## What to do
Please give back, word for word, only the lines starting at the one containing "theorem continueTurn_keeps : TurnKeeps" and ending at the one containing "cases h; exact .inl rfl" within the material below.

## Input material
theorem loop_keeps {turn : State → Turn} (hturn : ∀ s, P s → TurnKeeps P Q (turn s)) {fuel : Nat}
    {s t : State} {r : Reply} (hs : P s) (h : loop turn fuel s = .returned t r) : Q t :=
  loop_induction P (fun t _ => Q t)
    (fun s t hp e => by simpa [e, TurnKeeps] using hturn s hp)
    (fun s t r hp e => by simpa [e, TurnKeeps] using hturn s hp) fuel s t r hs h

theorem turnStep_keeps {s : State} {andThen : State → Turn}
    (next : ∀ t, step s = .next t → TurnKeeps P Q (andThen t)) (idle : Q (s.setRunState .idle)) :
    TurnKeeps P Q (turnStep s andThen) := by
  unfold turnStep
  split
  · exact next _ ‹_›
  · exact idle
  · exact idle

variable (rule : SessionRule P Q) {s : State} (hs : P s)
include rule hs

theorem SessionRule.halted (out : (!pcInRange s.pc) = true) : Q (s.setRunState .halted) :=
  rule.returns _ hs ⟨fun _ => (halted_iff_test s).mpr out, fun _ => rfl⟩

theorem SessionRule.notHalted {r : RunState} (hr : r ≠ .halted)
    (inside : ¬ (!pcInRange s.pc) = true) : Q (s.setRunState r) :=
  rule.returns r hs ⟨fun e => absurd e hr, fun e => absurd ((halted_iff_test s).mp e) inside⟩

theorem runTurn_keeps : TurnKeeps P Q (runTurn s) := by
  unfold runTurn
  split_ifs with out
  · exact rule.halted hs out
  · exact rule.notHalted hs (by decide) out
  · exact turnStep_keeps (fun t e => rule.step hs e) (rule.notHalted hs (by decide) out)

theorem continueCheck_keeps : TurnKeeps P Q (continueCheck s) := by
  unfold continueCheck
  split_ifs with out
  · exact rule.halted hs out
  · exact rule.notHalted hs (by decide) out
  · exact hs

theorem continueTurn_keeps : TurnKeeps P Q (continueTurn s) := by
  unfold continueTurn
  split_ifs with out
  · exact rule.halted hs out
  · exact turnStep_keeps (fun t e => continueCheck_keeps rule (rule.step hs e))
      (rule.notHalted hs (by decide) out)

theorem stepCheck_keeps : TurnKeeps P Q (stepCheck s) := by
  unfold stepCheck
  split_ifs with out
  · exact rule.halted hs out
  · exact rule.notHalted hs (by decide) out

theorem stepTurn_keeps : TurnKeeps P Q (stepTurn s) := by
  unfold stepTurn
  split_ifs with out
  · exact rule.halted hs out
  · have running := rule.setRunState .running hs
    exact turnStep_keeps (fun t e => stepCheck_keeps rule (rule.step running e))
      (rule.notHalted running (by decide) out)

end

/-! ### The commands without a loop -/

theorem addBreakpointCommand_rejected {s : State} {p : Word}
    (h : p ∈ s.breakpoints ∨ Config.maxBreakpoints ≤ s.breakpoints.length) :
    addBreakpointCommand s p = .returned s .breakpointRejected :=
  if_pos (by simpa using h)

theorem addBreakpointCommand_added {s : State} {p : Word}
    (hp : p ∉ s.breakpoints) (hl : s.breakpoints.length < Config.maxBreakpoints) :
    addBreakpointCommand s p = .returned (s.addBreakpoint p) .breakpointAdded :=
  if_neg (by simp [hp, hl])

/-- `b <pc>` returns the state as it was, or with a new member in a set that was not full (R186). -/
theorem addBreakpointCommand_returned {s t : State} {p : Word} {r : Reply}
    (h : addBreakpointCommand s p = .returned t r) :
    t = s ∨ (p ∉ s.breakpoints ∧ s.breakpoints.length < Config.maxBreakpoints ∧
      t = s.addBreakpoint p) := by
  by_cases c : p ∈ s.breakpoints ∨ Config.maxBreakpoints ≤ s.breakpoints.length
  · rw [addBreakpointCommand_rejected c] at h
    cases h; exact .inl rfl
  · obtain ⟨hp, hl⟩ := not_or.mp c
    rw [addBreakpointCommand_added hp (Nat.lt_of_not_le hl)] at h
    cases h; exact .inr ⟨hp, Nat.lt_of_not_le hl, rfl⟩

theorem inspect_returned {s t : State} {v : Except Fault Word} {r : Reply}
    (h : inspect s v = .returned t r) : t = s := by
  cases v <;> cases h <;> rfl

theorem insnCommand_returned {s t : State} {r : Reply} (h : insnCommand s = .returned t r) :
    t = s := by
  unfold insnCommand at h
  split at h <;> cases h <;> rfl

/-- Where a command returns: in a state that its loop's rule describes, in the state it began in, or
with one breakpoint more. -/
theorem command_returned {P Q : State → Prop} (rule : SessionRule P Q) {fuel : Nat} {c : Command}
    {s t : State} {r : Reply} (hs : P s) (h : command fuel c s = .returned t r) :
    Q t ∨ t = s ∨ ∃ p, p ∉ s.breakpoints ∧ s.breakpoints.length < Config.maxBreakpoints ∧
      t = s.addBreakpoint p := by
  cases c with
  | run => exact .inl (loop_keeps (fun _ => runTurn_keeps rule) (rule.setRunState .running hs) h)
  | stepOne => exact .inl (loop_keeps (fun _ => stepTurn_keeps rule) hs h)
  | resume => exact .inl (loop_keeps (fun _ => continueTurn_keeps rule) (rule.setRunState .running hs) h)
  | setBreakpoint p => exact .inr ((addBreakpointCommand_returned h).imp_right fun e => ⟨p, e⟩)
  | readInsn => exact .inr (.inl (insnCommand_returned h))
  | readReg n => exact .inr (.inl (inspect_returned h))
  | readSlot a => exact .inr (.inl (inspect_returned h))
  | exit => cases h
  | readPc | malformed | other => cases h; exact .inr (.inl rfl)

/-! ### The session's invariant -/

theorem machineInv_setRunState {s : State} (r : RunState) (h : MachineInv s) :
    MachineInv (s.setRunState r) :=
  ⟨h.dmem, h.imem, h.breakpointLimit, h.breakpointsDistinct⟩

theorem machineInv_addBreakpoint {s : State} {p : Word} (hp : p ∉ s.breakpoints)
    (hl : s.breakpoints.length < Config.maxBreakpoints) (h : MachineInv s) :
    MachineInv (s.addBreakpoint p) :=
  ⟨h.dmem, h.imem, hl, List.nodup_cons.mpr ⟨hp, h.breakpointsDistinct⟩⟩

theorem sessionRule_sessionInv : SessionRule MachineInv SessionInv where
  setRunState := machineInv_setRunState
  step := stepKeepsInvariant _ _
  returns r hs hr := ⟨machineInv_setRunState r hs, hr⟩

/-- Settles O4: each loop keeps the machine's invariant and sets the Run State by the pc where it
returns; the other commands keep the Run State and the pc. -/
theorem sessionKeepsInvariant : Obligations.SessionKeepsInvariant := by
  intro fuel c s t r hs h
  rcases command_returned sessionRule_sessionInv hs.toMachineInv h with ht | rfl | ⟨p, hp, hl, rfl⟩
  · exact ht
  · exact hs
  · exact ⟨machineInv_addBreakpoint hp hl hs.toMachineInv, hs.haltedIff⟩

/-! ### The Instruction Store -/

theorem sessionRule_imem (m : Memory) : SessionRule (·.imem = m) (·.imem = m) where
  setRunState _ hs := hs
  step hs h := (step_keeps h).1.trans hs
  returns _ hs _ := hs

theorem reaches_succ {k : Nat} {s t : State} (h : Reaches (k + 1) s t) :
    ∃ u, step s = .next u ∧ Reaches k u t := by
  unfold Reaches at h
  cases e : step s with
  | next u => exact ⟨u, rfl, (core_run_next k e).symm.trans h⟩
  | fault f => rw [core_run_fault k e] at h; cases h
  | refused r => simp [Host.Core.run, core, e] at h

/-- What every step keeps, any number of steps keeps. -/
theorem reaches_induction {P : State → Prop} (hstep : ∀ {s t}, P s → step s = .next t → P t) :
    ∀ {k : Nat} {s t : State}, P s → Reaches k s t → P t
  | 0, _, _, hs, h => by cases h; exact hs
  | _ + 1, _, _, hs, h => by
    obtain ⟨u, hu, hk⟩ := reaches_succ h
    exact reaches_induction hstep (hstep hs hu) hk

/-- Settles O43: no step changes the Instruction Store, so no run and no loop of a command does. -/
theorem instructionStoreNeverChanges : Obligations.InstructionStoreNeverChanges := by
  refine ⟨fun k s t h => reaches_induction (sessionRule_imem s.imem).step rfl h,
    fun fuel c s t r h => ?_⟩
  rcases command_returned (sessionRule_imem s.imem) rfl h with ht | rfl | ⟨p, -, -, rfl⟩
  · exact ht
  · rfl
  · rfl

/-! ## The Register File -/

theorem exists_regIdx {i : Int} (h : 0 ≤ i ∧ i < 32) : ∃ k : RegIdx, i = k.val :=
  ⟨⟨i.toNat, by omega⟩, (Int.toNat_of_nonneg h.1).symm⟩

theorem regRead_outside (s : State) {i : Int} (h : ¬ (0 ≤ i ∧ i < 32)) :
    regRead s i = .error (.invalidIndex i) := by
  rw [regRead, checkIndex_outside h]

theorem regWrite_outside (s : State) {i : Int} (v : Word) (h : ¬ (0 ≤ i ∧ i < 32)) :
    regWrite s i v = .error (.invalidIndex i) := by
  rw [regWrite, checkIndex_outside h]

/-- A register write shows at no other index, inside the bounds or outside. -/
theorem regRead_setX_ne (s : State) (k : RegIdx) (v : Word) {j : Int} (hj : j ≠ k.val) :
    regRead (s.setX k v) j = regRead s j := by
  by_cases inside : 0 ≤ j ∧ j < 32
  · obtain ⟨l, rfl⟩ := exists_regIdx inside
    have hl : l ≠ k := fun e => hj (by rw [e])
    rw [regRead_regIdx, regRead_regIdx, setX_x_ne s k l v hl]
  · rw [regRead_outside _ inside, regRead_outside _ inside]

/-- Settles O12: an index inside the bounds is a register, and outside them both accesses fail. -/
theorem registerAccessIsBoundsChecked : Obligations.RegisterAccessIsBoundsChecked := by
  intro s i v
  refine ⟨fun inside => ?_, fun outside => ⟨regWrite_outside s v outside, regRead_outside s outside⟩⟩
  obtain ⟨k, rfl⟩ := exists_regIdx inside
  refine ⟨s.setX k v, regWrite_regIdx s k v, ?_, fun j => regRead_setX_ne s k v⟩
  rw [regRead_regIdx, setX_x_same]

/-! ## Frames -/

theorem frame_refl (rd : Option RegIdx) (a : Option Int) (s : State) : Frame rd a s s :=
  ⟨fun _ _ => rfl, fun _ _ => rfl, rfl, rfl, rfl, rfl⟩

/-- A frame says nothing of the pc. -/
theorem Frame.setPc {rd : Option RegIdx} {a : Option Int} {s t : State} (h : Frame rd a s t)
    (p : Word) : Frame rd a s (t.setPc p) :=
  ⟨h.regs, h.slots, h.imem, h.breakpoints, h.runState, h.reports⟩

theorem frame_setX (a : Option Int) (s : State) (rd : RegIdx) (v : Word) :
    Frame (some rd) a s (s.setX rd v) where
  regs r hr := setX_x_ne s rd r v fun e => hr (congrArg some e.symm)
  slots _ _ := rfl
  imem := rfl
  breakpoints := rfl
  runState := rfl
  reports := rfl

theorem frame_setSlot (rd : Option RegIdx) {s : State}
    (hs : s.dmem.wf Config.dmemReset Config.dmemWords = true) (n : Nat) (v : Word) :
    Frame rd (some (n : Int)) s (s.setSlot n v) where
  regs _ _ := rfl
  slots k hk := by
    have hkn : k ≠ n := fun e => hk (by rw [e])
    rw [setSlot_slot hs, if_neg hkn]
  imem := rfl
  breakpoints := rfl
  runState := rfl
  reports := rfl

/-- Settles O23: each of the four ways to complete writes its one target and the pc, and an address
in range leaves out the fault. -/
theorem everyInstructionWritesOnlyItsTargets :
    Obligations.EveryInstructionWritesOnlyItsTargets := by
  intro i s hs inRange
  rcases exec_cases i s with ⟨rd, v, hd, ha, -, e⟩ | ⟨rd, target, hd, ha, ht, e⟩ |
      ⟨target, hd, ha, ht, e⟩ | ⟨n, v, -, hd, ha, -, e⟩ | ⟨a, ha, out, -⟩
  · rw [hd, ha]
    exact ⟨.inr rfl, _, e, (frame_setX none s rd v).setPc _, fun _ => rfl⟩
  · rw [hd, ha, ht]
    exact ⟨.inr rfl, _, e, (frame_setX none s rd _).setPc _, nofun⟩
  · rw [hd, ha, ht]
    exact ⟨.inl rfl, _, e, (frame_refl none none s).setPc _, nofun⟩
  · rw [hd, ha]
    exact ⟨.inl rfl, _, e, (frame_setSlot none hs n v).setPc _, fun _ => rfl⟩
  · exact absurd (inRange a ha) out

## Output below
theorem continueTurn_keeps : TurnKeeps P Q (continueTurn s) := by
  unfold continueTurn
  split_ifs with out
  · exact rule.halted hs out
  · exact turnStep_keeps (fun t e => continueCheck_keeps rule (rule.step hs e))
      (rule.notHalted hs (by decide) out)

theorem stepCheck_keeps : TurnKeeps P Q (stepCheck s) := by
  unfold stepCheck
  split_ifs with out
  · exact rule.halted hs out
  · exact rule.notHalted hs (by decide) out

theorem stepTurn_keeps : TurnKeeps P Q (stepTurn s) := by
  unfold stepTurn
  split_ifs with out
  · exact rule.halted hs out
  · have running := rule.setRunState .running hs
    exact turnStep_keeps (fun t e => stepCheck_keeps rule (rule.step running e))
      (rule.notHalted running (by decide) out)

end

/-! ### The commands without a loop -/

theorem addBreakpointCommand_rejected {s : State} {p : Word}
    (h : p ∈ s.breakpoints ∨ Config.maxBreakpoints ≤ s.breakpoints.length) :
    addBreakpointCommand s p = .returned s .breakpointRejected :=
  if_pos (by simpa using h)

theorem addBreakpointCommand_added {s : State} {p : Word}
    (hp : p ∉ s.breakpoints) (hl : s.breakpoints.length < Config.maxBreakpoints) :
    addBreakpointCommand s p = .returned (s.addBreakpoint p) .breakpointAdded :=
  if_neg (by simp [hp, hl])

/-- `b <pc>` returns the state as it was, or with a new member in a set that was not full (R186). -/
theorem addBreakpointCommand_returned {s t : State} {p : Word} {r : Reply}
    (h : addBreakpointCommand s p = .returned t r) :
    t = s ∨ (p ∉ s.breakpoints ∧ s.breakpoints.length < Config.maxBreakpoints ∧
      t = s.addBreakpoint p) := by
  by_cases c : p ∈ s.breakpoints ∨ Config.maxBreakpoints ≤ s.breakpoints.length
  · rw [addBreakpointCommand_rejected c] at h
    cases h; exact .inl rfl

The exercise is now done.